Specifically, the number between the stub file of tape can be derived according to described stub file concentration Determine described stub file subset according to block shared relationship, it is also possible to by described stub file concentrate to derive to The preservation order of the stub file of tape determines stub file subset, if stub file finally determined The total amount of data in collection and the sub-single-instance storehouse corresponding with described stub file subset is not more than a magnetic The capacity of band.So can ensure that a tape is one and heavily deletes territory, say, that can ensure that original literary composition The stub file of part and single-instance storehouse at same tape, read from tape original document time Wait, only need to load a tape and just can complete.

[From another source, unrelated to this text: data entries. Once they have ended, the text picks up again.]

-- ==== Sys2Proof/Machine/Operands.lean ====
section
/-!
DEFINITION. The forms in which results leave the block: the response's fields (spec/30_encoding.md R52 to R55), the byte
order of a drawn word (spec/41_integer_bytes.md R86) and the word order of a 64-bit value (spec/20_memory.md R34). The forms in which
operands arrive are in Decode.lean (R48).
-/

namespace Sys2Proof.Machine

/-- The 2-bit status code (R53). -/
def statusCode : Status → BitVec 2
  | .ok => 0
  | .invalidArgument => 1
  | .resourceLimitExceeded => 2
  | .fatal => 3

/-- `RW[65:64] = status`, `RW[63:0] = data`; the bytes travel beside it (R52). -/
def responseWord (r : Response) : BitVec 66 := statusCode r.status ++ r.data

/-- The status that reports a condition (R53, R125). -/
def conditionStatus : Condition → Status
  | .invalidArgument => .invalidArgument
  | .resourceLimitExceeded => .resourceLimitExceeded
  | .fatal => .fatal

/-- The response of a command that met a condition: status only, `data = 0`, no bytes (R54, R55, R125). -/
def errorResponse (c : Condition) : Response := ⟨conditionStatus c, 0, []⟩

/-- The response of a command without a result (`SEED`, R54). -/
def plainResponse : Response := ⟨.ok, 0, []⟩

/-- A 32-bit result, zero-extended into `data` (R54). -/
def response32 (v : BitVec 32) : Response := ⟨.ok, v.setWidth 64, []⟩

/-- A 64-bit result (R54). -/
def response64 (v : BitVec 64) : Response := ⟨.ok, v, []⟩

/-- A byte stream: its length in `data`, its bytes in stream order (R54, R55). -/
def responseBytes (length : Nat) (bytes : List Byte) : Response := ⟨.ok, BitVec.ofNat 64 length, bytes⟩

/-- `{hi, lo}`: the first word drawn is the more significant half (R34, R85). -/
def pair64 (hi lo : Word) : BitVec 64 := hi ++ lo

/-- `BYTES_BE(v)`: the four bytes of a drawn word, most significant first (R33, R86). -/
def bytesBE (v : Word) : List Byte :=
  [v.extractLsb' 24 8, v.extractLsb' 16 8, v.extractLsb' 8 8, v.extractLsb' 0 8]

end Sys2Proof.Machine
end

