/-- R75: op 1 is `NEXT_U32`; by the flag and the cursor: the drawn word zero-extended, and its frame. -/
def Obligations.NextU32RespondsTheDrawnWord : Prop :=
  (∀ b a : BitVec 64, decode (packWord 1 b a) = .nextU32) ∧
  ∀ s : State,
    (s.fatal = true → exec .nextU32 s = .next { s with responses := s.responses ++ [⟨.fatal, 0, []⟩] }) ∧
    (s.fatal = false → 624 < s.index.toNat → exec .nextU32 s =
      .next { s with fatal := true, responses := s.responses ++ [⟨.fatal, 0, []⟩] }) ∧
    (s.fatal = false → s.index = 624 → exec .nextU32 s =
      .next { s with
        x := twistArray s.x, index := 1,
        responses := s.responses ++ [⟨.ok, (temper (wordAt (twistArray s.x) 0)).setWidth 64, []⟩] }) ∧
    (s.fatal = false → s.index.toNat < 624 → exec .nextU32 s =
      .next { s with
        index := s.index + 1,
        responses := s.responses ++ [⟨.ok, (temper (wordAt s.x s.index.toNat)).setWidth 64, []⟩] })

/-- R76: draws counted from 1 after a seeding: draw `j` reads word `(j-1) mod 624` of the array after `ceil(j/624)` twists, and after draw `k`
the cursor is `((k-1) mod 624) + 1`. -/
def Obligations.DrawNumberingAfterSeeding : Prop :=
  ∀ (s : State) (k : Nat), s.index = 624 → 1 ≤ k →
    ∃ ws, drawWords k s = .value ws { s with
        x := twistArray^[(k + 623) / 624] s.x, index := BitVec.ofNat 10 ((k - 1) % 624 + 1) } ∧
      ws.length = k ∧
      ∀ j, 1 ≤ j → j ≤ k → ws[j - 1]? = some (temper (wordAt (twistArray^[(j + 623) / 624] s.x) ((j - 1) % 624)))

/-- 70_reset_and_hazards.md R155 and 93_implementation_defined.md U8: seeding never leaves the words `x[1..623]` and the top bit of `x[0]` all zero,
and the sequential twist never leads from an array where they are not all zero to one where they are. -/
def Obligations.SequentialTwistKeepsTheArrayNonDegenerate : Prop :=
  (∀ seed : Word, NotDegenerate (seedArray seed)) ∧
  (∀ x : StateArray, NotDegenerate x → NotDegenerate (twistWith .sequential x))

/-! ## Wide integers and byte streams (41_integer_bytes.md) -/

/-- R85: op 2 is `NEXT_U64`; by the flag and the cursor: two draws, the high word first. -/
def Obligations.NextU64RespondsHighWordFirst : Prop :=
  (∀ b a : BitVec 64, decode (packWord 2 b a) = .nextU64) ∧
  ∀ s : State,
    (s.fatal = true → exec .nextU64 s = .next { s with responses := s.responses ++ [⟨.fatal, 0, []⟩] }) ∧
    (s.fatal = false → 624 < s.index.toNat → exec .nextU64 s =
      .next { s with fatal := true, responses := s.responses ++ [⟨.fatal, 0, []⟩] }) ∧
    (Operational s → ∃ (hi lo : Word) (s1 s2 : State) (v : BitVec 64),
      nextWord s = .value hi s1 ∧ nextWord s1 = .value lo s2 ∧ v.toNat = hi.toNat * 2 ^ 32 + lo.toNat ∧
      exec .nextU64 s =
        .next { s with x := s2.x, index := s2.index, responses := s.responses ++ [⟨.ok, v, []⟩] })

/-- SQ's word composition property (95_test_vectors.md P3): `NEXT_U64` gives the two words that two `NEXT_U32` would have given, and leaves the
same generator. -/
def Obligations.NextU64EqualsTwoNextU32 : Prop :=
  ∀ s : State, Operational s → ∃ (t1 t2 t : State) (d1 d2 v : BitVec 64),
    exec .nextU32 s = .next t1 ∧ t1.responses = s.responses ++ [⟨.ok, d1, []⟩] ∧
    exec .nextU32 t1 = .next t2 ∧ t2.responses = t1.responses ++ [⟨.ok, d2, []⟩] ∧
    exec .nextU64 s = .next t ∧ t.responses = s.responses ++ [⟨.ok, v, []⟩] ∧
    v.toNat = d1.toNat * 2 ^ 32 + d2.toNat ∧ t.x = t2.x ∧ t.index = t2.index

/-- R126: `NEXT_BYTES` with `length <= 0` answers `InvalidArgument`, whatever the cursor, and changes nothing; the command words with such a
length are those with `a[31:0] = 0` or bit 31 set; no other command gives this status. -/
def Obligations.NonPositiveLengthIsInvalidArgument : Prop :=
  (∀ (length : Int) (s : State), s.fatal = false → length ≤ 0 →
    exec (.nextBytes length) s = .next { s with responses := s.responses ++ [⟨.invalidArgument, 0, []⟩] }) ∧
  (∀ b a : BitVec 64, (∃ length, decode (packWord 3 b a) = .nextBytes length ∧ length ≤ 0) ↔
    a.extractLsb' 0 32 = 0 ∨ a.getLsbD 31 = true) ∧
  (∀ (i : Instr) (s t : State) (r : Response), exec i s = .next t → t.responses = s.responses ++ [r] →
    r.status = .invalidArgument → ∃ length, i = .nextBytes length ∧ length ≤ 0)

/-- R127: `NEXT_BYTES` beyond 10485760 bytes answers `ResourceLimitExceeded`, whatever the cursor, and changes nothing; a length of exactly
10485760 is served. -/
def Obligations.OversizedLengthIsResourceLimitExceeded : Prop :=
  (∀ (length : Int) (s : State), s.fatal = false → 10485760 < length →
    exec (.nextBytes length) s = .next { s with responses := s.responses ++ [⟨.resourceLimitExceeded, 0, []⟩] }) ∧
  (∀ s : State, Operational s → ∃ (t : State) (bytes : List Byte), exec (.nextBytes 10485760) s = .next t ∧
    t.responses = s.responses ++ [⟨.ok, 10485760, bytes⟩] ∧ bytes.length = 10485760)

/-- R86, R87, R88: op 3 is `NEXT_BYTES` with the signed length `a[31:0]`. By the flag, the length and the cursor, in that order: a served
command draws `ceil(length / 4)` words and responds their bytes, most significant first, cut to `length`. -/
def Obligations.NextBytesRespondsTheBigEndianStream : Prop :=
  (∀ b a : BitVec 64, decode (packWord 3 b a) = .nextBytes (a.extractLsb' 0 32).toInt) ∧
  (∀ (length : Int) (s : State),
    (s.fatal = true → exec (.nextBytes length) s =
      .next { s with responses := s.responses ++ [⟨.fatal, 0, []⟩] }) ∧
    (s.fatal = false → length ≤ 0 → exec (.nextBytes length) s =
      .next { s with responses := s.responses ++ [⟨.invalidArgument, 0, []⟩] }) ∧
    (s.fatal = false → 10485760 < length → exec (.nextBytes length) s =
      .next { s with responses := s.responses ++ [⟨.resourceLimitExceeded, 0, []⟩] }) ∧
    (s.fatal = false → 0 < length → length ≤ 10485760 → 624 < s.index.toNat → exec (.nextBytes length) s =
      .next { s with fatal := true, responses := s.responses ++ [⟨.fatal, 0, []⟩] })) ∧
  ∀ (length : Nat) (s : State), 1 ≤ length → length ≤ 10485760 → Operational s →
    ∃ (ws : List Word) (t : State) (bytes : List Byte),
      drawWords ((length + 3) / 4) s = .value ws t ∧
      bytes = (ws.flatMap fun v =>
        [v.extractLsb' 24 8, v.extractLsb' 16 8, v.extractLsb' 8 8, v.extractLsb' 0 8]).take length ∧
      bytes.length = length ∧
      exec (.nextBytes length) s = .next { s with
        x := t.x, index := t.index,
        responses := s.responses ++ [⟨.ok, BitVec.ofNat 64 length, bytes⟩] }

/-- SQ's byte-stream round trip (95_test_vectors.md P4): the bytes of `NEXT_BYTES 4`, read as a big-endian number, are the word that
`NEXT_U32` would have given, and the generator is left the same. -/
def Obligations.NextBytes4IsTheNextWordBigEndian : Prop :=
  ∀ s : State, Operational s → ∃ (t t' : State) (d : BitVec 64) (b3 b2 b1 b0 : Byte),
    exec .nextU32 s = .next t ∧ t.responses = s.responses ++ [⟨.ok, d, []⟩] ∧
    exec (.nextBytes 4) s = .next t' ∧ t'.responses = s.responses ++ [⟨.ok, 4, [b3, b2, b1, b0]⟩] ∧
    d.toNat = ((b3.toNat * 256 + b2.toNat) * 256 + b1.toNat) * 256 + b0.toNat ∧
    t'.x = t.x ∧ t'.index = t.index

/-! ## Error conditions (60_exceptions.md) -/

/-- R129: with the flag set every command answers `(Fatal, 0, [])` and changes nothing; a step leaves the fatal state only by the reset event, and the
reset event leaves it. -/
def Obligations.FatalIsStickyUntilReset : Prop :=
  (∀ (i : Instr) (s : State), s.fatal = true →
    exec i s = .next { s with responses := s.responses ++ [⟨.fatal, 0, []⟩] }) ∧
  (∀ s t : State, s.fatal = true → step s = .next t → t.fatal = false → ∃ rest, s.input = .reset :: rest) ∧
  (∀ (s : State) (rest : List HostMove), s.input = .reset :: rest → ∃ t, step s = .next t ∧ t.fatal = false)

/-- R128: a cursor above 624 is found by every command that draws, at its first draw: the flag is set, the answer is `(Fatal, 0, [])`, the array and
the cursor are unchanged; `SEED` and a refused `NEXT_BYTES` do not look at the cursor. -/
def Obligations.BadCursorIsFatalAtTheFirstDraw : Prop :=
  ∀ (i : Instr) (s : State), s.fatal = false → 624 < s.index.toNat →
    (DrawsAWord i → exec i s = .next { s with fatal := true, responses := s.responses ++ [⟨.fatal, 0, []⟩] }) ∧
    (∀ seed, i = .seed seed → ∃ t, exec i s = .next t ∧ t.index = 624 ∧ t.fatal = false) ∧
    (∀ length, i = .nextBytes length → ¬ DrawsAWord i → ∃ t, exec i s = .next t ∧ t.index = s.index ∧ t.fatal = false)

/-- R125, R131, R45: every command that answers gives exactly one response; one that is not `OK` has `data = 0`, no bytes and no effect on
the array and the cursor; the two recoverable statuses come from `NEXT_BYTES` alone, and `Fatal` is reported exactly when the flag was set
or a drawing command finds the cursor out of range, and leaves it set. -/
def Obligations.ConditionsLeaveTheGeneratorAlone : Prop :=
  ∀ (i : Instr) (s t : State), exec i s = .next t →
    ∃ r, t.responses = s.responses ++ [r] ∧ t.input = s.input ∧
      (r.status ≠ .ok → r.data = 0 ∧ r.bytes = [] ∧ t.x = s.x ∧ t.index = s.index) ∧
      (r.status = .invalidArgument ↔ s.fatal = false ∧ ∃ length, i = .nextBytes length ∧ length ≤ 0) ∧
      (r.status = .resourceLimitExceeded ↔ s.fatal = false ∧ ∃ length, i = .nextBytes length ∧ 10485760 < length) ∧
      (r.status = .fatal ↔ s.fatal = true ∨ (DrawsAWord i ∧ 624 < s.index.toNat)) ∧
      (r.status = .fatal ↔ t.fatal = true)

/-- R54, R55: the data of a 32-bit result is zero-extended, and only a served `NEXT_BYTES` has bytes, `data` many. -/
def Obligations.ResponseFieldsHaveTheStatedForm : Prop :=
  ∀ (i : Instr) (s t : State) (r : Response), exec i s = .next t → t.responses = s.responses ++ [r] →
    ((∃ a, i = .seed a) → r.data = 0) ∧
    ((i = .nextU32 ∨ (∃ a b, i = .uniformF32 a b) ∨ ∃ a b, i = .gaussianF32 a b) → r.data.toNat < 2 ^ 32) ∧
    ((∃ length, i = .nextBytes length) → r.bytes.length = r.data.toNat) ∧
    ((∀ length, i ≠ .nextBytes length) → r.bytes = [])

/-- R17, R18, U2: every step of an operational state leaves an operational state: the flag stays 0 and the cursor never exceeds 624. -/
def Obligations.EveryStepKeepsTheBlockOperational : Prop :=
  ∀ s t : State, Operational s → step s = .next t → Operational t

/-- R24: the state after reset is operational. -/
def Obligations.ResetStateIsOperational : Prop := Operational State.reset

/-- R18: after a command that drew, `1 <= index <= 624`; after `SEED`, `index = 624`. -/
def Obligations.CursorAfterACommand : Prop :=
  ∀ (i : Instr) (s t : State), Operational s → exec i s = .next t →
    (DrawsAWord i → 1 ≤ t.index.toNat ∧ t.index.toNat ≤ 624) ∧ (∀ seed, i = .seed seed → t.index = 624)

/-- R4, R14, R32: a command other than `SEED` moves the array and the cursor only by whole next-word operations. -/
def Obligations.DrawCommandsMoveTheGeneratorByWholeDraws : Prop :=
  ∀ (i : Instr) (s t : State), (∀ seed, i ≠ .seed seed) → exec i s = .next t →
    ∃ (k : Nat) (ws : List Word) (u : State), drawWords k s = .value ws u ∧ t.x = u.x ∧ t.index = u.index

Step S220, derives described stub file subset and described sub-single-instance storehouse to a magnetic Band.
Step S230, it is judged that whether described stub file collection includes not yet deriving the stub file to tape. If including, repeated execution of steps S210 and step S220, until the counterfoil literary composition that described stub file is concentrated Till part is all exported to tape, if do not included, the file of the embodiment of the present invention exports to the stream of tape Journey terminates.
So, by by with heavily delete stub file corresponding to original document that the form of data preserves and The data block that the finger print data of this stub file is corresponding derives to a tape, according to the present embodiment by literary composition Part exports to the method for tape can be still heavily to delete the form preservation original document of data characteristic, namely Say and maintain the value that data are heavily deleted, saved the memory space of tape, and by ensureing that heavily deleting territory exists In same tape, it is ensured that fast quick-recovery also reads original document.
Embodiment 2
Fig. 3 illustrates the method flow diagram that file exports to tape according to another embodiment of the present invention, Fig. 3 The assembly that middle label is identical with Fig. 2 has identical function, for simplicity's sake, omits these assemblies Describe in detail.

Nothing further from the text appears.